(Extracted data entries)

****

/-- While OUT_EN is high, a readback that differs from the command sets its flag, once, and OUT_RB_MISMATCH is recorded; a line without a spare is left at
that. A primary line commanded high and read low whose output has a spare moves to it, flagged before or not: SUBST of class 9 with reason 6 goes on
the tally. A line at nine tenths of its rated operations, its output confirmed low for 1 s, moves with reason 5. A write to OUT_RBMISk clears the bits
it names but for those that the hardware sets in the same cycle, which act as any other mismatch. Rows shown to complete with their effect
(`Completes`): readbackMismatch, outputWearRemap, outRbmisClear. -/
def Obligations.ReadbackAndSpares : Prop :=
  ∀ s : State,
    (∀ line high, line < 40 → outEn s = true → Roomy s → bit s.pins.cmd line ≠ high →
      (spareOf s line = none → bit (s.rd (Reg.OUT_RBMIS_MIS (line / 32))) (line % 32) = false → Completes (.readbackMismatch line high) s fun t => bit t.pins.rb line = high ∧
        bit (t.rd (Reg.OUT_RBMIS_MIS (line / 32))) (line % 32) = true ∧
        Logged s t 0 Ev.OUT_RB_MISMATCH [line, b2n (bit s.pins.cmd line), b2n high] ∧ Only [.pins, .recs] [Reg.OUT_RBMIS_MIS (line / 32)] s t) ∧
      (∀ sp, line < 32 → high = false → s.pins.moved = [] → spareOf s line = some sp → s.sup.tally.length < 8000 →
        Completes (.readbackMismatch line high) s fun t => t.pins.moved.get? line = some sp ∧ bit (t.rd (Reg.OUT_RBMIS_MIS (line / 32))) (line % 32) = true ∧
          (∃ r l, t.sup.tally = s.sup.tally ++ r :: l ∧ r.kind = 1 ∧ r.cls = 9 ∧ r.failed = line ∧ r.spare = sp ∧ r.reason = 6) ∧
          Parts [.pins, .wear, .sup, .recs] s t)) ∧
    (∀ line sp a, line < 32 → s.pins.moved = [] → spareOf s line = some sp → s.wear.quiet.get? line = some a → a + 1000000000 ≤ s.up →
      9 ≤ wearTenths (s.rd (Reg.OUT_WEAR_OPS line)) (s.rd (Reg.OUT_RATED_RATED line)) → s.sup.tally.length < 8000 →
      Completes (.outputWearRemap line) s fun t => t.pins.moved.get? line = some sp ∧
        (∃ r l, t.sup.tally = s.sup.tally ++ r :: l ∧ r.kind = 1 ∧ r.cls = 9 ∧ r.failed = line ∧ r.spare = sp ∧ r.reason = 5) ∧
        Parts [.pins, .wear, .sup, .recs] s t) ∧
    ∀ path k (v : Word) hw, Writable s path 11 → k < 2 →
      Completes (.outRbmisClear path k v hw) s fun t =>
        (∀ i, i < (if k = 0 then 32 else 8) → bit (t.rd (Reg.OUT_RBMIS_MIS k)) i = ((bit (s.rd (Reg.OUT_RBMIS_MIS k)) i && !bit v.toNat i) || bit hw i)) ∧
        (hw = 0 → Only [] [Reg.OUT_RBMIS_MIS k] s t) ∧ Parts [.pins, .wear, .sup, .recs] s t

****

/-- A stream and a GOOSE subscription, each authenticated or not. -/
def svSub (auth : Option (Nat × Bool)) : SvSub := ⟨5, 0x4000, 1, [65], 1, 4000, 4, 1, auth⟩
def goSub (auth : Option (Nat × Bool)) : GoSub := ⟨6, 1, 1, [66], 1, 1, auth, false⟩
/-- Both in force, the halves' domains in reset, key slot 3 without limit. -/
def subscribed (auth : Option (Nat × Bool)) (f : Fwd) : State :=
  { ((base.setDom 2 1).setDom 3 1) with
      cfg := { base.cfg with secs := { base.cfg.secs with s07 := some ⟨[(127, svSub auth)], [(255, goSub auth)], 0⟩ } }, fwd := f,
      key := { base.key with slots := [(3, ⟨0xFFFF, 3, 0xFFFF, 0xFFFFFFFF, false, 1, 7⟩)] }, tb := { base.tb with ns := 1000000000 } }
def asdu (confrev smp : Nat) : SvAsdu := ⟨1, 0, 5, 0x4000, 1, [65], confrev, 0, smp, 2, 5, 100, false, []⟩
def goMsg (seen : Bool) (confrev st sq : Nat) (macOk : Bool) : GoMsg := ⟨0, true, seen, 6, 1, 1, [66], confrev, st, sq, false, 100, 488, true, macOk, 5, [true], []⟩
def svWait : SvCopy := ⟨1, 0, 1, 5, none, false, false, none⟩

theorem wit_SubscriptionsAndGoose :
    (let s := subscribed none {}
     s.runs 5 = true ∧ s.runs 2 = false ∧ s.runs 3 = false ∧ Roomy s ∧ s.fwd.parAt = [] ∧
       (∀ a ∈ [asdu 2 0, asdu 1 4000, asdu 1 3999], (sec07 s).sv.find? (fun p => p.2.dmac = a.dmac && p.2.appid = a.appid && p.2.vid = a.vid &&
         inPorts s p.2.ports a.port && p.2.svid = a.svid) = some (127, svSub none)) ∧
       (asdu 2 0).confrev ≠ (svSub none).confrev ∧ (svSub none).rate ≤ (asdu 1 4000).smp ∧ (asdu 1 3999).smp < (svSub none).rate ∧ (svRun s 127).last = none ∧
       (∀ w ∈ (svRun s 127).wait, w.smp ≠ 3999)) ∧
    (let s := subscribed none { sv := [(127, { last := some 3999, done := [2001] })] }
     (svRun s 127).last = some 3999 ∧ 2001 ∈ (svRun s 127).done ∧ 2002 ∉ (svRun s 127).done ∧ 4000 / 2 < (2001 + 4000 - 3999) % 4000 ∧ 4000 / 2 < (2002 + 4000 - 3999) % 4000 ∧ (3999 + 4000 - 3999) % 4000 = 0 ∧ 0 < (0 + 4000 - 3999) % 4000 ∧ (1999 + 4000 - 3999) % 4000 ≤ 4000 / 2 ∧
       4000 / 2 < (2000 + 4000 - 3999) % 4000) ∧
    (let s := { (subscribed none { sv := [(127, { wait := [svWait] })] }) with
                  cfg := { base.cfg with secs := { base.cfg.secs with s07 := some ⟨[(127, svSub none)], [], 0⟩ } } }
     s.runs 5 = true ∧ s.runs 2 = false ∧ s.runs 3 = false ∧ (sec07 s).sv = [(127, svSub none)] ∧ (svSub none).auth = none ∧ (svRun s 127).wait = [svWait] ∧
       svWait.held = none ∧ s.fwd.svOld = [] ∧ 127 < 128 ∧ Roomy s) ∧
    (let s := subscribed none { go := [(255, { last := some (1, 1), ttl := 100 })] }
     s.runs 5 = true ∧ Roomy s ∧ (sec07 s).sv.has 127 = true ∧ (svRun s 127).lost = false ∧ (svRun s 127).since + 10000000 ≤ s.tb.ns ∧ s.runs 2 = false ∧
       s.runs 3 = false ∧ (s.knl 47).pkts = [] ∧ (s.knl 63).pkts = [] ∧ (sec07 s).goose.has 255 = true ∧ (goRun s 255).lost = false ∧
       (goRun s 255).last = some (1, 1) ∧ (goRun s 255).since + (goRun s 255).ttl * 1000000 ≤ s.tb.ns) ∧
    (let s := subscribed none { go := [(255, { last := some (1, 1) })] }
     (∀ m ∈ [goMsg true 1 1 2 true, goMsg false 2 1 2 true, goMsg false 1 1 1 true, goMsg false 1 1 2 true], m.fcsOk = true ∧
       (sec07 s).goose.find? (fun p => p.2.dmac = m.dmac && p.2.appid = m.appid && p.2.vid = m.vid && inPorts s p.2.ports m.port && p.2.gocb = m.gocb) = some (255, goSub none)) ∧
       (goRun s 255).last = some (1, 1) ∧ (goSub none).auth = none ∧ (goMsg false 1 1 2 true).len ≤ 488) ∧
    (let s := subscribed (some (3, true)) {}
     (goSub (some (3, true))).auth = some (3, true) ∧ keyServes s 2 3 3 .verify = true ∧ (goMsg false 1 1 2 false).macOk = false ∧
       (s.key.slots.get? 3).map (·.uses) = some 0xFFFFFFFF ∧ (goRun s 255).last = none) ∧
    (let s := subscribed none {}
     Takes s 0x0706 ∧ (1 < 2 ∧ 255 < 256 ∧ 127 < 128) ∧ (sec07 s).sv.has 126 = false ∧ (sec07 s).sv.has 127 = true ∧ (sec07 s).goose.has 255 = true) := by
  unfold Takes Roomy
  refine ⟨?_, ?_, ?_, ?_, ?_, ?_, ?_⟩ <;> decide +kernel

****

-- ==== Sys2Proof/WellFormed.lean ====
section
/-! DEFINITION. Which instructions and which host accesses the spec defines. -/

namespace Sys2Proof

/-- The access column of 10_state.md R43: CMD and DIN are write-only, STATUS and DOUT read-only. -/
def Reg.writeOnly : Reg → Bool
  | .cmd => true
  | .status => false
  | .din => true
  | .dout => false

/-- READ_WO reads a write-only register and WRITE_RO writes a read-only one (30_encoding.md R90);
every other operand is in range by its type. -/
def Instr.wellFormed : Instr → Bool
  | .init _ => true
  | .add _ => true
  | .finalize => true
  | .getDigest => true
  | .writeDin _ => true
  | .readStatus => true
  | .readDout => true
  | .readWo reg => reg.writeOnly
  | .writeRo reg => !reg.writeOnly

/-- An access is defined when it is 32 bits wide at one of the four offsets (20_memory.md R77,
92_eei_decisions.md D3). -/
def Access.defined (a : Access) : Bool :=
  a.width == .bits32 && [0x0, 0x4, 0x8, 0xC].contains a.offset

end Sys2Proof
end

****

__What is being asked__.
For the lines above, output exactly those from the line containing "svWait.held = none" through the line containing "(goSub (some (3, true))).auth", and skip the others.

__Answer to the exercise__.
       svWait.held = none ∧ s.fwd.svOld = [] ∧ 127 < 128 ∧ Roomy s) ∧
    (let s := subscribed none { go := [(255, { last := some (1, 1), ttl := 100 })] }
     s.runs 5 = true ∧ Roomy s ∧ (sec07 s).sv.has 127 = true ∧ (svRun s 127).lost = false ∧ (svRun s 127).since + 10000000 ≤ s.tb.ns ∧ s.runs 2 = false ∧
       s.runs 3 = false ∧ (s.knl 47).pkts = [] ∧ (s.knl 63).pkts = [] ∧ (sec07 s).goose.has 255 = true ∧ (goRun s 255).lost = false ∧
       (goRun s 255).last = some (1, 1) ∧ (goRun s 255).since + (goRun s 255).ttl * 1000000 ≤ s.tb.ns) ∧
    (let s := subscribed none { go := [(255, { last := some (1, 1) })] }
     (∀ m ∈ [goMsg true 1 1 2 true, goMsg false 2 1 2 true, goMsg false 1 1 1 true, goMsg false 1 1 2 true], m.fcsOk = true ∧
       (sec07 s).goose.find? (fun p => p.2.dmac = m.dmac && p.2.appid = m.appid && p.2.vid = m.vid && inPorts s p.2.ports m.port && p.2.gocb = m.gocb) = some (255, goSub none)) ∧
       (goRun s 255).last = some (1, 1) ∧ (goSub none).auth = none ∧ (goMsg false 1 1 2 true).len ≤ 488) ∧
    (let s := subscribed (some (3, true)) {}
     (goSub (some (3, true))).auth = some (3, true) ∧ keyServes s 2 3 3 .verify = true ∧ (goMsg false 1 1 2 false).macOk = false ∧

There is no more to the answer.